FUKUSHIMA: perché buttare roba in mare forse non è una cattiva idea
Quindi arriva il Ministro dell'ambiente giapponese, si avvicina al microfono e... la butta lì: "domani mattina potrebbe essere necessario sversare in mare un po' di acqua impiegata nel raffreddamento dei reattori di Fukushima". E, comprensibilmente, parte il delirio: tra i giapponesi e non. Non credo che ci sia qualcuno che possa trovare simpatica l'idea di una nazione che sversa reflui radiattivi in mare. Ma va pure detto che nemmeno risparmiare sulla manutenzione degli impianti fu, a suo tempo, una mossa molto simpatica.
Per quanto immaginare un mondo con un disastro nucleare in meno faccia piacere, ragionare di realtà ipotetiche non è utile a nessuno. Ben più utile sarebbe evitare isterismi e cercare di capire che situazione abbiamo per le mani.

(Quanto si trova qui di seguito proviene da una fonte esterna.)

theorem partWrite_msBase (h : s.servedBy o p) (hp : p < 8) {v : Nat} (hv : v < 2 ^ 48) :
    s.partWrite o 0x100 (fun _ => v) = (s.writeMsBase p v).1.complete o 0x0011 (s.writeMsBase p v).2 [] := by
  have h64 : v % 2 ^ (8 * 8) = v := Nat.mod_eq_of_lt (by omega)
  rw [partWrite_of_servedBy h hp (by decide) (by decide) (show s.partReg p 0x100 = some (8, _) from rfl) (.inr rfl), h64]
  rfl

theorem partWrite_msCtl (h : s.servedBy o p) (hp : p < 8) {v : Part → Nat} {n : Nat} (hn : n < 2 ^ 13) {e a : Bool}
    (hv : v (s.part p) = msctlWord n e a) :
    s.partWrite o 0x108 v =
      (s.writeMsCtl p (msctlWord n e a)).1.complete o 0x0011 (s.writeMsCtl p (msctlWord n e a)).2 [] := by
  have h32 : msctlWord n e a % 2 ^ (8 * 4) = msctlWord n e a := Nat.mod_eq_of_lt (msctlWord_lt hn e a)
  rw [partWrite_of_servedBy h hp (by decide) (by decide) (show s.partReg p 0x108 = some (4, _) from rfl) (.inl rfl), hv, h32]
  rfl

/-- MOVE_STREAM_CONFIG_WRITE of a SIZE writes it with the EN in force. -/
theorem exec_configWrite_size (h : s.servedBy o p) (hp : p < 8) {v : Nat} (hv : v < 2 ^ 13) :
    exec (.moveStreamConfigWrite o true v) s = .next ((s.writeMsCtl p (msctlWord v (s.part p).ms.en false)).1.complete o 0x0011
      (s.writeMsCtl p (msctlWord v (s.part p).ms.en false)).2 []) := by
  have he : exec (.moveStreamConfigWrite o true v) s = .next (s.partWrite o 0x108 fun x => v % 2 ^ 13 + 2 ^ 16 * b2n x.ms.en) := rfl
  rw [he]
  exact congrArg Host.Outcome.next (partWrite_msCtl h hp hv (by rw [Nat.mod_eq_of_lt hv]; rfl))

theorem exec_configWrite_base (h : s.servedBy o p) (hp : p < 8) {v : Nat} (hv : v < 2 ^ 48) :
    exec (.moveStreamConfigWrite o false v) s = .next ((s.writeMsBase p v).1.complete o 0x0011 (s.writeMsBase p v).2 []) :=
  congrArg Host.Outcome.next (partWrite_msBase h hp hv)

theorem exec_enable (h : s.servedBy o p) (hp : p < 8) {n : Nat} (hn : n < 2 ^ 13) :
    exec (.moveStreamEnable o n) s = .next ((s.writeMsCtl p (msctlWord n true false)).1.complete o 0x0011
      (s.writeMsCtl p (msctlWord n true false)).2 []) :=
  congrArg Host.Outcome.next (partWrite_msCtl h hp hn (by rw [Nat.mod_eq_of_lt hn]; rfl))

theorem exec_disable (h : s.servedBy o p) (hp : p < 8) :
    exec (.moveStreamDisable o) s = .next ((s.writeMsCtl p (msctlWord ((s.part p).ms.size % 2 ^ 13) false false)).1.complete o 0x0011
      (s.writeMsCtl p (msctlWord ((s.part p).ms.size % 2 ^ 13) false false)).2 []) :=
  congrArg Host.Outcome.next (partWrite_msCtl h hp (Nat.mod_lt _ (by decide)) (by simp [msctlWord, b2n]))

theorem exec_streamAbort (h : s.servedBy o p) (hp : p < 8) :
    exec (.moveStreamAbort o) s = .next ((s.writeMsCtl p (msctlWord ((s.part p).ms.size % 2 ^ 13) (s.part p).ms.en true)).1.complete o 0x0011
      (s.writeMsCtl p (msctlWord ((s.part p).ms.size % 2 ^ 13) (s.part p).ms.en true)).2 []) :=
  congrArg Host.Outcome.next (partWrite_msCtl h hp (Nat.mod_lt _ (by decide)) (by simp [msctlWord, b2n]))

end Commands

/-- Settles O16: each write is one of the registers' own cases, by EN, the value of SIZE and the ring's place. -/
theorem moveStreamRegisterWrites : Obligations.MoveStreamRegisterWrites := by
  refine ⟨?base, ?size, ?busy, ?enable, ?disable⟩
  case base =>
    intro s o p v h hp hv hen
    rw [exec_configWrite_base h hp hv, writeMsBase_of_disabled hv hen]
  case size =>
    intro s o p v h hp hv hne hen
    rw [exec_configWrite_size h hp hv, hen, writeMsCtl_of_accepted hv false (.inr hen) (by simp)]
    rw [State.sized, if_neg hne]
    simp
  case busy =>
    intro s o p v h hp hv hen
    refine ⟨?_, fun hv13 hne => ?_⟩
    · rw [exec_configWrite_base h hp hv, writeMsBase_of_enabled v hen]
    · rw [exec_configWrite_size h hp hv13, writeMsCtl_of_enabled hv13 _ _ hne hen]
  case enable =>
    intro s o p n h hp hn hen
    refine ⟨fun h1 h2 hin => ?_, fun hbad => ?_⟩
    · rw [exec_enable h hp hn, writeMsCtl_of_accepted hn false (.inr hen) fun _ _ => ⟨h1, h2, hin⟩]
      simp [State.sized]
    · rw [exec_enable h hp hn, writeMsCtl_of_bad_ring hn false hen hbad]
  case disable =>
    intro s o p h hp
    rw [exec_disable h hp, writeMsCtl_of_accepted (Nat.mod_lt _ (by decide)) false (.inl rfl) (by simp)]
    simp [State.sized]

end Sys2Proof.Machine
end

section
/-!
PROOFS. The failure and the stop of a job (R95, R96, R297), and its abort (R94, R396).
-/

open Sys2Proof Sys2Proof.Machine

namespace Sys2Proof.Machine

section Stop

theorem part_of_parts {s t : State} (h : t.parts = s.parts) (p : Nat) : t.part p = s.part p := by rw [State.part, h, State.part]

variable (s : State) (p q r job : Nat) (rs : List Nat)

Nei container è contenuto circa un milione di tonnellate di acqua contaminata, ma la contaminazione scaturisce esclusivamente dalla presenza di trizio. Non plutonio, non #uranio, non qualche strano attinide che la natura guarda come il figlio strano: il trizio è un isotopo dell'idrogeno e decade in elio con un tempo di dimezzamento di circa 12 anni (il che vuol dire che la sua radioattività non è eterna, né particolarmente duratura, poiché dopo 26 anni si neutralizza del tutto e cessa letteralmente di esistere).

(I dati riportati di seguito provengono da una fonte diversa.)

-- ==== Sys2Proof/Machine/Salsa20.lean ====
section
/-! DEFINITION. The function units salsa20_core_permutation, hsalsa20_kdf and xsalsa20_keystream, and their seven
commands (42_salsa20 R170 to R188). -/

namespace Sys2Proof.Machine

/-- The 16-word Salsa20 state (42_salsa20 R170). It is not architectural (10_state R32). -/
abbrev SalsaState := Vector Word 16

/-- SIGMA, the 16 ASCII bytes of "expand 32-byte k" (42_salsa20 R179). -/
def sigma : Bytes :=
  [0x65#8, 0x78#8, 0x70#8, 0x61#8, 0x6e#8, 0x64#8, 0x20#8, 0x33#8,
   0x32#8, 0x2d#8, 0x62#8, 0x79#8, 0x74#8, 0x65#8, 0x20#8, 0x6b#8]

/-- `w(B, j) = le(B[4j : 4j+4])` (42_salsa20 R170). -/
def wordAt (B : Bytes) (j : Nat) : Word := BitVec.ofNat 32 (le (slice B (4 * j) (4 * j + 4)))

/-- `salsa_load(c, k, inp)` (42_salsa20 R170). -/
def salsaLoad (c k inp : Bytes) : SalsaState :=
  #v[wordAt c 0, wordAt k 0, wordAt k 1, wordAt k 2,
     wordAt k 3, wordAt c 1, wordAt inp 0, wordAt inp 1,
     wordAt inp 2, wordAt inp 3, wordAt c 2, wordAt k 4,
     wordAt k 5, wordAt k 6, wordAt k 7, wordAt c 3]

/-- `quarterround(y, a, b, c, d)`: each line uses the value the line before it wrote (42_salsa20 R171). -/
def quarterround (y : SalsaState) (a b c d : Fin 16) : SalsaState :=
  let y := y.set b (y[b] ^^^ rotl32 (y[a] + y[d]) 7)
  let y := y.set c (y[c] ^^^ rotl32 (y[b] + y[a]) 9)
  let y := y.set d (y[d] ^^^ rotl32 (y[c] + y[b]) 13)
  y.set a (y[a] ^^^ rotl32 (y[d] + y[c]) 18)

/-- `columnround(y)` (42_salsa20 R172). -/
def columnround (y : SalsaState) : SalsaState :=
  let y := quarterround y 0 4 8 12
  let y := quarterround y 5 9 13 1
  let y := quarterround y 10 14 2 6
  quarterround y 15 3 7 11

/-- `rowround(y)` (42_salsa20 R173). -/
def rowround (y : SalsaState) : SalsaState :=
  let y := quarterround y 0 1 2 3
  let y := quarterround y 5 6 7 4
  let y := quarterround y 10 11 8 9
  quarterround y 15 12 13 14

/-- `n` double rounds (42_salsa20 R174). -/
def doubleRounds : Nat → SalsaState → SalsaState
  | 0, y => y
  | n + 1, y => doubleRounds n (rowround (columnround y))

/-- `salsa_rounds(s)`: 10 double rounds (42_salsa20 R174; 90_conflicts C4). -/
def salsaRounds (y : SalsaState) : SalsaState := doubleRounds 10 y

/-- The words of a state, each little-endian, in order (42_salsa20 R175, R180). -/
def stateBytes (y : SalsaState) : Bytes := y.toList.flatMap wordBytes

/-- Word-by-word sum mod 2^32 (42_salsa20 R175). -/
def stateAdd (y z : SalsaState) : SalsaState := y.zipWith (fun a b => a + b) z

/-- SALSA20_ROUNDS' 64 bytes: the permutation with no feed-forward (42_salsa20 R180). -/
def roundsBytes (c k inp : Bytes) : Bytes := stateBytes (salsaRounds (salsaLoad c k inp))

/-- `salsa_block(c, k, inp)`, 64 bytes (42_salsa20 R175). -/
def salsaBlock (c k inp : Bytes) : Bytes :=
  stateBytes (stateAdd (salsaRounds (salsaLoad c k inp)) (salsaLoad c k inp))

/-- `hsalsa20(c, k, inp)`: words 0, 5, 10, 15, 6, 7, 8, 9, with no addition (42_salsa20 R176). -/
def hsalsa20 (c k inp : Bytes) : Bytes :=
  let y := salsaRounds (salsaLoad c k inp)
  [y[0], y[5], y[10], y[15], y[6], y[7], y[8], y[9]].flatMap wordBytes

/-- `inc8(ctr)`: byte-wise little-endian increment, the carry out of the last byte dropped (42_salsa20 R177, R188). -/
def inc8 : Bytes → Bytes
  | [] => []
  | b :: bs => if b + 1#8 = 0#8 then 0#8 :: inc8 bs else (b + 1#8) :: bs

/-- `n` blocks of keystream from a counter on (42_salsa20 R177). -/
def streamBlocks (k n8 : Bytes) : Nat → Bytes → Bytes
  | 0, _ => []
  | n + 1, ctr => salsaBlock sigma k (n8 ++ ctr) ++ streamBlocks k n8 n (inc8 ctr)

/-- `salsa20_stream(k, n8, L)`: the first L bytes of the keystream, initial counter 0 (42_salsa20 R177). -/
def salsa20Stream (k n8 : Bytes) (L : Nat) : Bytes := (streamBlocks k n8 (ceilDiv L 64) (zeros 8)).take L

/-- `xsalsa20_stream(k, n24, L)` (42_salsa20 R178). -/
def xsalsa20Stream (k n24 : Bytes) (L : Nat) : Bytes :=
  salsa20Stream (hsalsa20 sigma k (slice n24 0 16)) (slice n24 16 24) L

/-- The constant operand: SIGMA, or the 16 bytes at x[7] when A = 1 (42_salsa20 R179). -/
def readConstant (alt : Bool) (s : State) (k : Bytes → Result) : Result :=
  if alt then memRead s s.latch.arg.x7 16 k else k sigma

/-- SALSA20_ROUNDS (42_salsa20 R180). -/
def execSalsa20Rounds (alt : Bool) (s : State) : Result :=
  checked (salsa20RoundsOperands alt s.latch.arg) s <|
  memRead s s.latch.arg.x3 32 fun key =>
  memRead s s.latch.arg.x4 16 fun inp =>
  readConstant alt s fun c =>
  succeed (memWrite s.latch.arg.x0.toNat (roundsBytes c key inp) s)

/-- SALSA20_BLOCK (42_salsa20 R181). -/
def execSalsa20Block (alt : Bool) (s : State) : Result :=
  checked (salsa20BlockOperands alt s.latch.arg) s <|
  memRead s s.latch.arg.x3 32 fun key =>
  memRead s s.latch.arg.x4 16 fun inp =>
  readConstant alt s fun c =>
  succeed (memWrite s.latch.arg.x0.toNat (salsaBlock c key inp) s)

/-- HSALSA20 (42_salsa20 R182). -/
def execHsalsa20 (alt : Bool) (s : State) : Result :=
  checked (hsalsa20Operands alt s.latch.arg) s <|
  memRead s s.latch.arg.x3 32 fun key =>
  memRead s s.latch.arg.x4 16 fun inp =>
  readConstant alt s fun c =>
  succeed (memWrite s.latch.arg.x0.toNat (hsalsa20 c key inp) s)

/-- SALSA20_XOR (42_salsa20 R184); I = 1 is the unsupported path, before any other check (R187). -/
def execSalsa20Xor (ic : Bool) (s : State) : Result :=
  if ic then raiseErr .unsupported s else
  checked (salsa20XorOperands s.latch.arg) s <|
  memRead s s.latch.arg.x1 s.latch.arg.x2.toNat fun msg =>
  memRead s s.latch.arg.x3 32 fun key =>
  memRead s s.latch.arg.x4 8 fun n =>
  succeed (memWrite s.latch.arg.x0.toNat (xorBytes msg (salsa20Stream key n s.latch.arg.x2.toNat)) s)

/-- XSALSA20_XOR (42_salsa20 R186, R187). -/
def execXsalsa20Xor (ic : Bool) (s : State) : Result :=
  if ic then raiseErr .unsupported s else
  checked (xsalsa20XorOperands s.latch.arg) s <|
  memRead s s.latch.arg.x1 s.latch.arg.x2.toNat fun msg =>
  memRead s s.latch.arg.x3 32 fun key =>
  memRead s s.latch.arg.x4 24 fun n =>
  succeed (memWrite s.latch.arg.x0.toNat (xorBytes msg (xsalsa20Stream key n s.latch.arg.x2.toNat)) s)

/-- SALSA20_STREAM (42_salsa20 R183, R187). -/
def execSalsa20Stream (ic : Bool) (s : State) : Result :=
  if ic then raiseErr .unsupported s else
  checked (salsa20StreamOperands s.latch.arg) s <|
  memRead s s.latch.arg.x3 32 fun key =>
  memRead s s.latch.arg.x4 8 fun n =>
  succeed (memWrite s.latch.arg.x0.toNat (salsa20Stream key n s.latch.arg.x2.toNat) s)

/-- XSALSA20_STREAM (42_salsa20 R185, R187). -/
def execXsalsa20Stream (ic : Bool) (s : State) : Result :=
  if ic then raiseErr .unsupported s else
  checked (xsalsa20StreamOperands s.latch.arg) s <|
  memRead s s.latch.arg.x3 32 fun key =>
  memRead s s.latch.arg.x4 24 fun n =>
  succeed (memWrite s.latch.arg.x0.toNat (xsalsa20Stream key n s.latch.arg.x2.toNat) s)

end Sys2Proof.Machine
end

Il processo di #decadimento comporta l'emissione di elettroni (particelle beta) e sono quelli a preoccupare, poiché l'esposizione a questi ultimi costituisce un pericolo per la salute, oltre un certo limite. Ma il punto è proprio questo: sotto una certa soglia, il trizio esiste in natura e nessuno se ne preoccupa perché non fa alcun danno. Diluire in maniera controllata il trizio in maniera da rimanere ampiamente sotto le soglie e lasciare che decada, risolverebbe in pochi anni il problema dello stoccaggio senza fare nessun tipo di danni. Diciamolo chiaramente: fa molti (MOLTI) più danni l'inquinamento "tradizionale" dato da una qualunque industria indiana o cinese (due nazioni a caso) che non segue i protocolli.
E se ci fosse altro, oltre al trizio? Me lo sono chiesto anche io, tant'è che ho consultato un report ufficiale in cui sono presenti i risultati delle analisi fatti dalla TEPCO e, in parallelo, da terzi non coinvolti (link nelle fonti). In poche parole, stando alla documentazione, non si trovano tracce né di cesio, né di altri radionuclidi poiché rimossi preventivamente. Va pure detto che Reuters fa notare che l'anno scorso la TEPCO aveva ammesso che in quelle stesse acque potrebbero esserci tracce di altri contaminanti, ma onestamente non so fino a che punto sia vero o che si intende per "tracce", dato che non rimandano a nessun documento che lo certifichi.
In definitiva credo che il punto sia uno: bisogna fare i dovuti controlli, prima di sversare l'acqua, ma se in quanto a contaminanti si tratta solo di trizio, possiamo anche accettare pacificamente l'alternativa meno pericolosa in assoluto, ossia la diluizione controllata. Il decadimento farà il resto e potremo lasciarci il disastro di Fukushima alle spalle, fatta eccezione per le scorie non acquose.